▶ [What the exercise asks]:
Across all entries below, how many lines include "putFp"? Answer with the number alone.

[Collected data]
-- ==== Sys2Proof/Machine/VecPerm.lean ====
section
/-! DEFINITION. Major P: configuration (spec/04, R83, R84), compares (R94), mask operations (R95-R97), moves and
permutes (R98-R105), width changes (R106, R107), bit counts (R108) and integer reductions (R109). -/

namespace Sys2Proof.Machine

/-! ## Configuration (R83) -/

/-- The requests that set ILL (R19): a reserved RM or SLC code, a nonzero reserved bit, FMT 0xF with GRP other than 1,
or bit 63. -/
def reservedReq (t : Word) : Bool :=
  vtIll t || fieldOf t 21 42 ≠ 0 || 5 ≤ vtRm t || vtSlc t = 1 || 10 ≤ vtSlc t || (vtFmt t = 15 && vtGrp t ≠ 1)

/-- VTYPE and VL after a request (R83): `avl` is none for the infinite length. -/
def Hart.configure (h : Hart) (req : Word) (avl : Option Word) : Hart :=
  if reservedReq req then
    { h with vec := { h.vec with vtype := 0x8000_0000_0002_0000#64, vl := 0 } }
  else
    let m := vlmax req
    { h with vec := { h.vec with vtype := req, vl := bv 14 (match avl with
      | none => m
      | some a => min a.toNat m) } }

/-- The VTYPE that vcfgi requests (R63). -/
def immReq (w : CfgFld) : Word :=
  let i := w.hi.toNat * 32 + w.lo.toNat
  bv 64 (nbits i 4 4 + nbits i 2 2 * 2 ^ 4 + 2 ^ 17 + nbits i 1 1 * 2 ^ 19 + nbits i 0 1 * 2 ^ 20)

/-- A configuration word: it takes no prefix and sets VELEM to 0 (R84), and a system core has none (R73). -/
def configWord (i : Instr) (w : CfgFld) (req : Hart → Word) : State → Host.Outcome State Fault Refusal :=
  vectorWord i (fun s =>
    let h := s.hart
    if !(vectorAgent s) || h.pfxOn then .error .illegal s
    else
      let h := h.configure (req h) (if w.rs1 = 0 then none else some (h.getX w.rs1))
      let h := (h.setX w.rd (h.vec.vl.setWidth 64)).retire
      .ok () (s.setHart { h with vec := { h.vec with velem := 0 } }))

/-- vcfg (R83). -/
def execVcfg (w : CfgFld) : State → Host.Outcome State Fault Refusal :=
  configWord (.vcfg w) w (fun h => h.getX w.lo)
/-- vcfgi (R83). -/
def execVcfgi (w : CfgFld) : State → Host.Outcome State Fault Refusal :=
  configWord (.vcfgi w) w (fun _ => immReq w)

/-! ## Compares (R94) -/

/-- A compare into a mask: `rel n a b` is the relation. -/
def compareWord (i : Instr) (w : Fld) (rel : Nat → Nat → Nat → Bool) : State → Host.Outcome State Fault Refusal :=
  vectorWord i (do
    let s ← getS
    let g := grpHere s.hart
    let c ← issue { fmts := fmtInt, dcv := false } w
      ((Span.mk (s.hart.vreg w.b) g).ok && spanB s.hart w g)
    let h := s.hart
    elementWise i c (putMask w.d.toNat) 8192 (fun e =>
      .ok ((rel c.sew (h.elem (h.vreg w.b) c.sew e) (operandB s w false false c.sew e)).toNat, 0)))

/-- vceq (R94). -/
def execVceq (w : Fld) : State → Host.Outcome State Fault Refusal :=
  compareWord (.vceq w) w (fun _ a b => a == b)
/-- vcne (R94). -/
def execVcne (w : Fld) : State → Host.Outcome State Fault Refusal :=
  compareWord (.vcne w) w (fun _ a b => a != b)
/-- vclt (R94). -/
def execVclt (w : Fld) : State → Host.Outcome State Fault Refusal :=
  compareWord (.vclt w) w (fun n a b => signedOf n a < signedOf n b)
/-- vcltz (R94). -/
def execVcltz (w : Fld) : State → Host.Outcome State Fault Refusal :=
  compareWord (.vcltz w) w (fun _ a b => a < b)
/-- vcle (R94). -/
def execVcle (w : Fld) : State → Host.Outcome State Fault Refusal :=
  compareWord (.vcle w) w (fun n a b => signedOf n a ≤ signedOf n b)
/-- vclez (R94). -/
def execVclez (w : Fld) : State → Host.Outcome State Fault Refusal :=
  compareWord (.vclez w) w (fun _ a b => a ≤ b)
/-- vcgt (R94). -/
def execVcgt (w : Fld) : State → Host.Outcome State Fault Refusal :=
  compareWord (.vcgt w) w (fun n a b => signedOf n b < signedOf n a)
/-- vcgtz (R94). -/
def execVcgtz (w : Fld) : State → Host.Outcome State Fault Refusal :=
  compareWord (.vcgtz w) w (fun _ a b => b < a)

...

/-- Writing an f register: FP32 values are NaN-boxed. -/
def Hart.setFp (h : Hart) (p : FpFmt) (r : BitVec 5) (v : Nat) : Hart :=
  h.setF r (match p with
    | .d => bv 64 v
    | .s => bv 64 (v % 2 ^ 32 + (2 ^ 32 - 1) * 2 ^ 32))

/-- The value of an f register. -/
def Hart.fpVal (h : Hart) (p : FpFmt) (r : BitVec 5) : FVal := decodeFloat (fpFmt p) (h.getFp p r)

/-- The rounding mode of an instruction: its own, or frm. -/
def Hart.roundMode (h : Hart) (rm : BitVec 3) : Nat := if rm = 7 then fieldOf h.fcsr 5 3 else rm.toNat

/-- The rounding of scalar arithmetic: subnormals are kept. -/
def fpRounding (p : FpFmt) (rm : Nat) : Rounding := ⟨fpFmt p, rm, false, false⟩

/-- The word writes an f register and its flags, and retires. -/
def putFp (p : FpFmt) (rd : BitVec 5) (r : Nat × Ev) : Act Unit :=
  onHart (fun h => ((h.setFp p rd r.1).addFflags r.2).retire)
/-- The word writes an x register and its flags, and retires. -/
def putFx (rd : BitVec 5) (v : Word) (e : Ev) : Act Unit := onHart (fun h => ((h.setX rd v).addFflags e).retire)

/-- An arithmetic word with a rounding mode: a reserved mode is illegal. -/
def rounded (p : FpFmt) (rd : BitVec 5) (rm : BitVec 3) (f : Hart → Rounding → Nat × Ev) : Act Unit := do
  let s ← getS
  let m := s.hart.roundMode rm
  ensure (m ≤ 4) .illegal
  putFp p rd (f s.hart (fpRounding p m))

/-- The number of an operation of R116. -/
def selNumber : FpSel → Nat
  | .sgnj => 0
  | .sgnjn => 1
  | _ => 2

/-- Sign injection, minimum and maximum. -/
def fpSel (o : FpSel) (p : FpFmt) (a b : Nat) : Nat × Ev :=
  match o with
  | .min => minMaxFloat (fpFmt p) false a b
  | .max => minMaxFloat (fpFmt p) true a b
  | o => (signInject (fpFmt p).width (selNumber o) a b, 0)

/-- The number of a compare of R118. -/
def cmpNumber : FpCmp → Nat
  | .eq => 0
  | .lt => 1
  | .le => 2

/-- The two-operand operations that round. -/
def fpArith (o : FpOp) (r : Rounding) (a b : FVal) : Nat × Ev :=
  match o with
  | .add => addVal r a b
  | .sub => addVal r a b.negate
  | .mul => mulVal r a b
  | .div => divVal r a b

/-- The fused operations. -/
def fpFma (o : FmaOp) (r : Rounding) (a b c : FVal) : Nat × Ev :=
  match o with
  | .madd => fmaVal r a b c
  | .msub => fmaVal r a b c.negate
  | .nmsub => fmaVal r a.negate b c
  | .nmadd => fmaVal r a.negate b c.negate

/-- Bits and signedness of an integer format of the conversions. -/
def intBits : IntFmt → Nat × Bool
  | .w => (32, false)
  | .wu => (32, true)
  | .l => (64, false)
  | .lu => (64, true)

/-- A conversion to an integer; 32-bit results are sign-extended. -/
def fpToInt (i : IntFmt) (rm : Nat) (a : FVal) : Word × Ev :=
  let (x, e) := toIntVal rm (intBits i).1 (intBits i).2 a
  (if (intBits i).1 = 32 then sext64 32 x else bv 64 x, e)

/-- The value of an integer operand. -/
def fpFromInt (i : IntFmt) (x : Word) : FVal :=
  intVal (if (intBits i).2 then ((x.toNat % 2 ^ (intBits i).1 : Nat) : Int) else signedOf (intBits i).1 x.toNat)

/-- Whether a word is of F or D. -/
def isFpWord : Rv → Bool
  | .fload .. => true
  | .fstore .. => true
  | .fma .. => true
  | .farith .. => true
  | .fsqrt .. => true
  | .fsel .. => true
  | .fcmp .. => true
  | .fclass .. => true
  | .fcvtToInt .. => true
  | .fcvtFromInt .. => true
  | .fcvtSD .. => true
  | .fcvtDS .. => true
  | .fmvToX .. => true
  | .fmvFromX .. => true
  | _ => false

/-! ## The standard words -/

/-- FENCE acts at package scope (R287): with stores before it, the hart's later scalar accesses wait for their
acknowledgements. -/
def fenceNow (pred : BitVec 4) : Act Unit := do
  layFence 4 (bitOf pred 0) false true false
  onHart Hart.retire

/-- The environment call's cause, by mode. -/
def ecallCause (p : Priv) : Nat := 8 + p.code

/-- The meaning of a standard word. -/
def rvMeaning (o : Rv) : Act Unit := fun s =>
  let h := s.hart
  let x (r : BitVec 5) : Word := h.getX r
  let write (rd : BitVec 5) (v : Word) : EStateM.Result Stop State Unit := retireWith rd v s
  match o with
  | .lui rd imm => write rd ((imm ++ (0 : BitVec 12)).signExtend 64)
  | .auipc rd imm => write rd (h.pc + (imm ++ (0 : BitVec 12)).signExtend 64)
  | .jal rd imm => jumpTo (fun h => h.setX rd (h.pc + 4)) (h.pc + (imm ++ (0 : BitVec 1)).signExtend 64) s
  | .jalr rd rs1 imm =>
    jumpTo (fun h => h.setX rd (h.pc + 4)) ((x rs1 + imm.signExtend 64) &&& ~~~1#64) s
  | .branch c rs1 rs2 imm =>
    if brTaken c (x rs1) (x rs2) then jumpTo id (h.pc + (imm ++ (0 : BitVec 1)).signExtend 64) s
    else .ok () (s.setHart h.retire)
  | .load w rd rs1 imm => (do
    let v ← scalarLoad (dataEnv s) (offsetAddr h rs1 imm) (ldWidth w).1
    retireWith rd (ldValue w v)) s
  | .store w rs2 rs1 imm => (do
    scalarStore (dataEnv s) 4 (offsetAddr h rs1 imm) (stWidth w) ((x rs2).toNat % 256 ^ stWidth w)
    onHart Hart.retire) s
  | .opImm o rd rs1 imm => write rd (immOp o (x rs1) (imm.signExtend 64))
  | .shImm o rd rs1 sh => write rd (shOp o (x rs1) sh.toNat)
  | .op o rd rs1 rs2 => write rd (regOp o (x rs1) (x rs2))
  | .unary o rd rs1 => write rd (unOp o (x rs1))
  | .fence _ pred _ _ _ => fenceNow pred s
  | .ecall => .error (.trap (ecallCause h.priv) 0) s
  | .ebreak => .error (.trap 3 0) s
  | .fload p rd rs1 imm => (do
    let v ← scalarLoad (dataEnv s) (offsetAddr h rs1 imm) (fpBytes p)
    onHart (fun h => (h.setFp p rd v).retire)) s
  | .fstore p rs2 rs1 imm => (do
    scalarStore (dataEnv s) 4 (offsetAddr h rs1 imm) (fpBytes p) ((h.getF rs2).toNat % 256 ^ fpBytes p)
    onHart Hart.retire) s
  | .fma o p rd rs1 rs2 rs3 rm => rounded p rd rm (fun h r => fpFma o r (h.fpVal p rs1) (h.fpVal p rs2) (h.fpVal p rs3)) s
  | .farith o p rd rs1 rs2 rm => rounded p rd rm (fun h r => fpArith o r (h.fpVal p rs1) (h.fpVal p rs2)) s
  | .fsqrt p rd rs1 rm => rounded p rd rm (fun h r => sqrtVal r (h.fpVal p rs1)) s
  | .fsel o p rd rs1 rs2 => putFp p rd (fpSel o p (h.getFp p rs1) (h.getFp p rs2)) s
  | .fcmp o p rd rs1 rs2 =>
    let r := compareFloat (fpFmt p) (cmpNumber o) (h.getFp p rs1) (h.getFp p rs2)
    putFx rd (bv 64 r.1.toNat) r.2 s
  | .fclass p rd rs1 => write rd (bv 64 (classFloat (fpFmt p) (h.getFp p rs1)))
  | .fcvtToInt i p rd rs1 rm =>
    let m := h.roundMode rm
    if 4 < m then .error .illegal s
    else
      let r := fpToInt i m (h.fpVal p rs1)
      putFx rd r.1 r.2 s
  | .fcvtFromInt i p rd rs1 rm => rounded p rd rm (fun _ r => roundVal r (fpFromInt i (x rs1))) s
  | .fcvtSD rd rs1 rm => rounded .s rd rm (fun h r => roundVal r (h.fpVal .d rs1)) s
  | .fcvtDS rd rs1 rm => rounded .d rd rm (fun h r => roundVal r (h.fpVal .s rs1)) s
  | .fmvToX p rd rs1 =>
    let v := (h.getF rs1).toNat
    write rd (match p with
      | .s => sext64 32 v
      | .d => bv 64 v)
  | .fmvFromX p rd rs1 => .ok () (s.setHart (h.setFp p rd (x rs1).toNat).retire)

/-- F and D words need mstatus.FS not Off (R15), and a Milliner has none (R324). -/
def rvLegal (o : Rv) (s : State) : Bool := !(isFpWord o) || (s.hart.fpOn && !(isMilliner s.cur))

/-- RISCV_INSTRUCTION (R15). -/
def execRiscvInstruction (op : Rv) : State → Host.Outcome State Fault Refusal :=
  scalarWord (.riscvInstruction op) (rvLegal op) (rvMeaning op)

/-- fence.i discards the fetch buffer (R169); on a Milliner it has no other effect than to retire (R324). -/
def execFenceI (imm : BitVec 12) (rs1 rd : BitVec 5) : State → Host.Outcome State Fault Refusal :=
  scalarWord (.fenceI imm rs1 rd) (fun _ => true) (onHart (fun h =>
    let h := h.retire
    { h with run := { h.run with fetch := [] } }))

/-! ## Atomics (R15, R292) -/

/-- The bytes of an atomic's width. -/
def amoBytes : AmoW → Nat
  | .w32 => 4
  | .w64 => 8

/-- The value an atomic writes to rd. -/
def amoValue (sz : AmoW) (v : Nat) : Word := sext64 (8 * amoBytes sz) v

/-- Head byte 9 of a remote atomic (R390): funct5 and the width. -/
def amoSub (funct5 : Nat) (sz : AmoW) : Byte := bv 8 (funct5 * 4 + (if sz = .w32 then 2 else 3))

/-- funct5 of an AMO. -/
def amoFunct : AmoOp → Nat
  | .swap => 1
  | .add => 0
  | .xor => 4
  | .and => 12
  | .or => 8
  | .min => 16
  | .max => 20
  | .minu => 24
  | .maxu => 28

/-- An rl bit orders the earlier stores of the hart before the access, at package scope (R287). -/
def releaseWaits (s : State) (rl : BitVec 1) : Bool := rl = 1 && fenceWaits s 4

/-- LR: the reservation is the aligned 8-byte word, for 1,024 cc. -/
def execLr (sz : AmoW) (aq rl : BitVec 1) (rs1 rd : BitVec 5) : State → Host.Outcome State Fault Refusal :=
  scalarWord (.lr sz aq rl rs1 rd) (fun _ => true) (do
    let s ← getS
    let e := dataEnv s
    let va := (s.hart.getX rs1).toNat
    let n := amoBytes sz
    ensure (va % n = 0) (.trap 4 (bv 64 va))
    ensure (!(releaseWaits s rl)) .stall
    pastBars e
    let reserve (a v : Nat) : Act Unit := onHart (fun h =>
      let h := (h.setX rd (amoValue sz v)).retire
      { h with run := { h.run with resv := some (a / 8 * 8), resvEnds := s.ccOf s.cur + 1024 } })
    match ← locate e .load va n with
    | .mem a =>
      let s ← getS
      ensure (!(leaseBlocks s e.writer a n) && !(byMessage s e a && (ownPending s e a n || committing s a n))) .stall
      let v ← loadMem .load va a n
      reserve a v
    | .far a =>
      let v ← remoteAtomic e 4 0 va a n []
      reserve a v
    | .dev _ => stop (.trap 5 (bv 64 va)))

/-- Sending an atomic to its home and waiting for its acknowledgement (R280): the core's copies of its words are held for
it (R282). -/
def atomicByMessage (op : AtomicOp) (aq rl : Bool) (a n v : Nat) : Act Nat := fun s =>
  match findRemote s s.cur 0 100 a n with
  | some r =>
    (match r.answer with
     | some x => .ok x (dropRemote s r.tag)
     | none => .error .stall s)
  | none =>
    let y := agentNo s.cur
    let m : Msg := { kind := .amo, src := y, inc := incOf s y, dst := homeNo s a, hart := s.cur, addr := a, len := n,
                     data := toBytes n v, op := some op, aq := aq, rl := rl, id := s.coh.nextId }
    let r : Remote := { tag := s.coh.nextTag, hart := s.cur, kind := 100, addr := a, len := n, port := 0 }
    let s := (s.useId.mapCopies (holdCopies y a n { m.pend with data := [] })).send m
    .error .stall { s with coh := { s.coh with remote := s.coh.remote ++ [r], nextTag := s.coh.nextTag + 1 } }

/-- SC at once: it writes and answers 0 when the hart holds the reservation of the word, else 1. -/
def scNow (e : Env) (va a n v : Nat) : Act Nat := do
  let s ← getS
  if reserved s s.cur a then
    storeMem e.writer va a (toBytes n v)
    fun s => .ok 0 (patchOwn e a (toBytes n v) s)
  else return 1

▶ [Written solution]:
3